(Items listed in a dataset)
-- ==== Sys2Proof/Machine/State.lean ====
section
/-! DEFINITION. The machine's state (spec/10_state.md R20 to R47), plain data, its value after reset (R46), and why a step can stop. -/

namespace Sys2Proof.Machine

/-- Data-path registers of the bit transport (R22, R23, R24). -/
structure Transport where
  clkPrev : Option Bit
  sdCnt : Nat
  fifo : List SampledBit
  deriving DecidableEq, Repr

/-- Partial-byte state of the byte shifter, both directions (R25, R26). -/
structure Shifter where
  rxSr : Byte
  rxCnt : Fin 8
  txSr : Byte
  txCnt : Fin 8
  txNext : Byte
  deriving DecidableEq, Repr

/-- The in-flight packet state (R33): packet state, sub-indices, header registers, payload buffer
(R29 to R32). `bidx` is 0 (`false`) for the low byte and 1 (`true`) for the high byte. -/
structure Frame where
  ps : PacketState
  bidx : Bit
  pidx : Nat
  cmd : Byte
  comp : Byte
  len : Half
  sum : Half
  cks : Half
  ckOk : Bit
  pbuf : List Byte
  deriving DecidableEq, Repr

/-- The status flags of the SessionState (R34, R35, R37, R38); `paper_out` is not state (R36). -/
structure Flags where
  checksumError : Bit
  busy : Bit
  unsupported : Bit
  packetError : Bit
  deriving DecidableEq, Repr

/-- An output event (R44). The `context` of an error event is the number of its draw; its text is
`Config.errorContext` of that number, a free value (notes/assumptions/4.md). -/
inductive OutEvent where
  | imageReady (image : FinishedImage) (params : PrintParameters)
  | protocolError (kind : ErrorKind) (context : Nat)
  deriving DecidableEq, Repr

/-- The textual context of an error event (R44, R275): a free value, read by no rule. -/
def OutEvent.contextText : OutEvent → Option String
  | .imageReady _ _ => none
  | .protocolError _ n => some (Config.errorContext n)

/-- The working values of `DECOMPRESS` (R230): input not yet read, output so far, and whether a run
was truncated. -/
structure Rle where
  input : List Byte
  output : List Byte
  truncated : Bool
  deriving DecidableEq, Repr

/-- What an internal operation executed on its own returned; the model's own, touched by no step
(notes/assumptions/5.md). -/
structure Returned where
  edge : Bit
  rle : Rle
  tileRow : List PixelRow
  image : Option FinishedImage
  deriving DecidableEq, Repr

/-- The machine. `cfg` is R7's record (notes/assumptions/2.md); `transport` to `out` are the spec's
`st`; `inputs`, `draws` and `ret` are the model's own (notes/assumptions/1.md, 4.md, 5.md). -/
structure State where
  cfg : Cfg
  transport : Transport
  shifter : Shifter
  frame : Frame
  flags : Flags
  rows : List PixelRow
  out : List OutEvent
  inputs : List Event
  draws : Nat
  ret : Returned
  deriving DecidableEq, Repr

/-- The reasons to stop with a fault: none. The block has no trap and nothing in it stops the
machine: each of its seven error kinds is a next state (R286, R300, R301). -/
inductive Fault where
  deriving DecidableEq, Repr

/-- The reasons a step can be refused. -/
inductive Refusal where
  /-- Raised by `exec` for an operation the model gives no meaning to. No arm raises it. Safe. -/
  | notModelled (mnemonic : String)
  /-- Raised by `step` when `cfg` breaks a constraint of R7; the spec's treatment is `refuse` (U1, U5,
  U13, U14; notes/assumptions/3.md). Safe: nothing is proved of such a configuration. -/
  | badConfiguration
  /-- Raised by `step` when the pending event's word is no word of its kind (R91;
  notes/assumptions/9.md). Safe: the environment has no such event. -/
  | badEvent (reason : Reject)
  deriving DecidableEq, Repr

/-- R46, first rows. -/
def Transport.reset : Transport := { clkPrev := none, sdCnt := 0, fifo := [] }

/-- R46: the shifter's partial-byte state. -/
def Shifter.reset : Shifter :=
  { rxSr := 0x00#8, rxCnt := 0, txSr := Config.txFillByte, txCnt := 0, txNext := Config.txFillByte }

/-- R46: the in-flight packet state. -/
def Frame.reset : Frame :=
  { ps := .idle, bidx := false, pidx := 0, cmd := 0, comp := 0, len := 0, sum := 0, cks := 0,
    ckOk := false, pbuf := [] }

/-- R46: all flags 0. -/
def Flags.reset : Flags :=
  { checksumError := false, busy := false, unsupported := false, packetError := false }

/-- No decompression under way. -/
def Rle.reset : Rle := { input := [], output := [], truncated := false }

/-- Nothing returned yet. -/
def Returned.reset : Returned := { edge := false, rle := .reset, tileRow := [], image := none }

/-- The state after `RESET` under a configuration (R46), with no event pending. -/
def State.initial (c : Cfg) : State :=
  { cfg := c, transport := .reset, shifter := .reset, frame := .reset, flags := .reset, rows := [],
    out := [], inputs := [], draws := 0, ret := .reset }

/-- The machine right after reset (R320, R46), under CFG0 (notes/assumptions/2.md). -/
def State.reset : State := State.initial Cfg.cfg0

/-- Write the bit transport's registers. -/
def State.setTransport (s : State) (v : Transport) : State := { s with transport := v }

/-- Write the shifter's registers. -/
def State.setShifter (s : State) (v : Shifter) : State := { s with shifter := v }

/-- Write the in-flight packet state. -/
def State.setFrame (s : State) (v : Frame) : State := { s with frame := v }

/-- Write the flags. -/
def State.setFlags (s : State) (v : Flags) : State := { s with flags := v }

/-- Write the ImageBuffer. -/
def State.setRows (s : State) (v : List PixelRow) : State := { s with rows := v }

/-- Write the output trace. -/
def State.setOut (s : State) (v : List OutEvent) : State := { s with out := v }

/-- Write the pending events. -/
def State.setInputs (s : State) (v : List Event) : State := { s with inputs := v }

/-- Write the count of drawn contexts. -/
def State.setDraws (s : State) (v : Nat) : State := { s with draws := v }

/-- Write what an internal operation returned. -/
def State.setRet (s : State) (v : Returned) : State := { s with ret := v }

end Sys2Proof.Machine
end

**Task to complete**:
The records above are to be duplicated exactly, every one of them.

**Answer for the task**:
-- ==== Sys2Proof/Machine/State.lean ====
section
/-! DEFINITION. The machine's state (spec/10_state.md R20 to R47), plain data, its value after reset (R46), and why a step can stop. -/

namespace Sys2Proof.Machine

/-- Data-path registers of the bit transport (R22, R23, R24). -/
structure Transport where
  clkPrev : Option Bit
  sdCnt : Nat
  fifo : List SampledBit
  deriving DecidableEq, Repr

/-- Partial-byte state of the byte shifter, both directions (R25, R26). -/
structure Shifter where
  rxSr : Byte
  rxCnt : Fin 8
  txSr : Byte
  txCnt : Fin 8
  txNext : Byte
  deriving DecidableEq, Repr

/-- The in-flight packet state (R33): packet state, sub-indices, header registers, payload buffer
(R29 to R32). `bidx` is 0 (`false`) for the low byte and 1 (`true`) for the high byte. -/
structure Frame where
  ps : PacketState
  bidx : Bit
  pidx : Nat
  cmd : Byte
  comp : Byte
  len : Half
  sum : Half
  cks : Half
  ckOk : Bit
  pbuf : List Byte
  deriving DecidableEq, Repr

/-- The status flags of the SessionState (R34, R35, R37, R38); `paper_out` is not state (R36). -/
structure Flags where
  checksumError : Bit
  busy : Bit
  unsupported : Bit
  packetError : Bit
  deriving DecidableEq, Repr

/-- An output event (R44). The `context` of an error event is the number of its draw; its text is
`Config.errorContext` of that number, a free value (notes/assumptions/4.md). -/
inductive OutEvent where
  | imageReady (image : FinishedImage) (params : PrintParameters)
  | protocolError (kind : ErrorKind) (context : Nat)
  deriving DecidableEq, Repr

/-- The textual context of an error event (R44, R275): a free value, read by no rule. -/
def OutEvent.contextText : OutEvent → Option String
  | .imageReady _ _ => none
  | .protocolError _ n => some (Config.errorContext n)

/-- The working values of `DECOMPRESS` (R230): input not yet read, output so far, and whether a run
was truncated. -/
structure Rle where
  input : List Byte
  output : List Byte
  truncated : Bool
  deriving DecidableEq, Repr

/-- What an internal operation executed on its own returned; the model's own, touched by no step
(notes/assumptions/5.md). -/
structure Returned where
  edge : Bit
  rle : Rle
  tileRow : List PixelRow
  image : Option FinishedImage
  deriving DecidableEq, Repr

/-- The machine. `cfg` is R7's record (notes/assumptions/2.md); `transport` to `out` are the spec's
`st`; `inputs`, `draws` and `ret` are the model's own (notes/assumptions/1.md, 4.md, 5.md). -/
structure State where
  cfg : Cfg
  transport : Transport
  shifter : Shifter
  frame : Frame
  flags : Flags
  rows : List PixelRow
  out : List OutEvent
  inputs : List Event
  draws : Nat
  ret : Returned
  deriving DecidableEq, Repr

/-- The reasons to stop with a fault: none. The block has no trap and nothing in it stops the
machine: each of its seven error kinds is a next state (R286, R300, R301). -/
inductive Fault where
  deriving DecidableEq, Repr

/-- The reasons a step can be refused. -/
inductive Refusal where
  /-- Raised by `exec` for an operation the model gives no meaning to. No arm raises it. Safe. -/
  | notModelled (mnemonic : String)
  /-- Raised by `step` when `cfg` breaks a constraint of R7; the spec's treatment is `refuse` (U1, U5,
  U13, U14; notes/assumptions/3.md). Safe: nothing is proved of such a configuration. -/
  | badConfiguration
  /-- Raised by `step` when the pending event's word is no word of its kind (R91;
  notes/assumptions/9.md). Safe: the environment has no such event. -/
  | badEvent (reason : Reject)
  deriving DecidableEq, Repr

/-- R46, first rows. -/
def Transport.reset : Transport := { clkPrev := none, sdCnt := 0, fifo := [] }

/-- R46: the shifter's partial-byte state. -/
def Shifter.reset : Shifter :=
  { rxSr := 0x00#8, rxCnt := 0, txSr := Config.txFillByte, txCnt := 0, txNext := Config.txFillByte }

/-- R46: the in-flight packet state. -/
def Frame.reset : Frame :=
  { ps := .idle, bidx := false, pidx := 0, cmd := 0, comp := 0, len := 0, sum := 0, cks := 0,
    ckOk := false, pbuf := [] }

/-- R46: all flags 0. -/
def Flags.reset : Flags :=
  { checksumError := false, busy := false, unsupported := false, packetError := false }

/-- No decompression under way. -/
def Rle.reset : Rle := { input := [], output := [], truncated := false }

/-- Nothing returned yet. -/
def Returned.reset : Returned := { edge := false, rle := .reset, tileRow := [], image := none }

/-- The state after `RESET` under a configuration (R46), with no event pending. -/
def State.initial (c : Cfg) : State :=
  { cfg := c, transport := .reset, shifter := .reset, frame := .reset, flags := .reset, rows := [],
    out := [], inputs := [], draws := 0, ret := .reset }

/-- The machine right after reset (R320, R46), under CFG0 (notes/assumptions/2.md). -/
def State.reset : State := State.initial Cfg.cfg0

/-- Write the bit transport's registers. -/
def State.setTransport (s : State) (v : Transport) : State := { s with transport := v }

/-- Write the shifter's registers. -/
def State.setShifter (s : State) (v : Shifter) : State := { s with shifter := v }

/-- Write the in-flight packet state. -/
def State.setFrame (s : State) (v : Frame) : State := { s with frame := v }

/-- Write the flags. -/
def State.setFlags (s : State) (v : Flags) : State := { s with flags := v }

/-- Write the ImageBuffer. -/
def State.setRows (s : State) (v : List PixelRow) : State := { s with rows := v }

/-- Write the output trace. -/
def State.setOut (s : State) (v : List OutEvent) : State := { s with out := v }

/-- Write the pending events. -/
def State.setInputs (s : State) (v : List Event) : State := { s with inputs := v }

/-- Write the count of drawn contexts. -/
def State.setDraws (s : State) (v : Nat) : State := { s with draws := v }

/-- Write what an internal operation returned. -/
def State.setRet (s : State) (v : Returned) : State := { s with ret := v }

end Sys2Proof.Machine
end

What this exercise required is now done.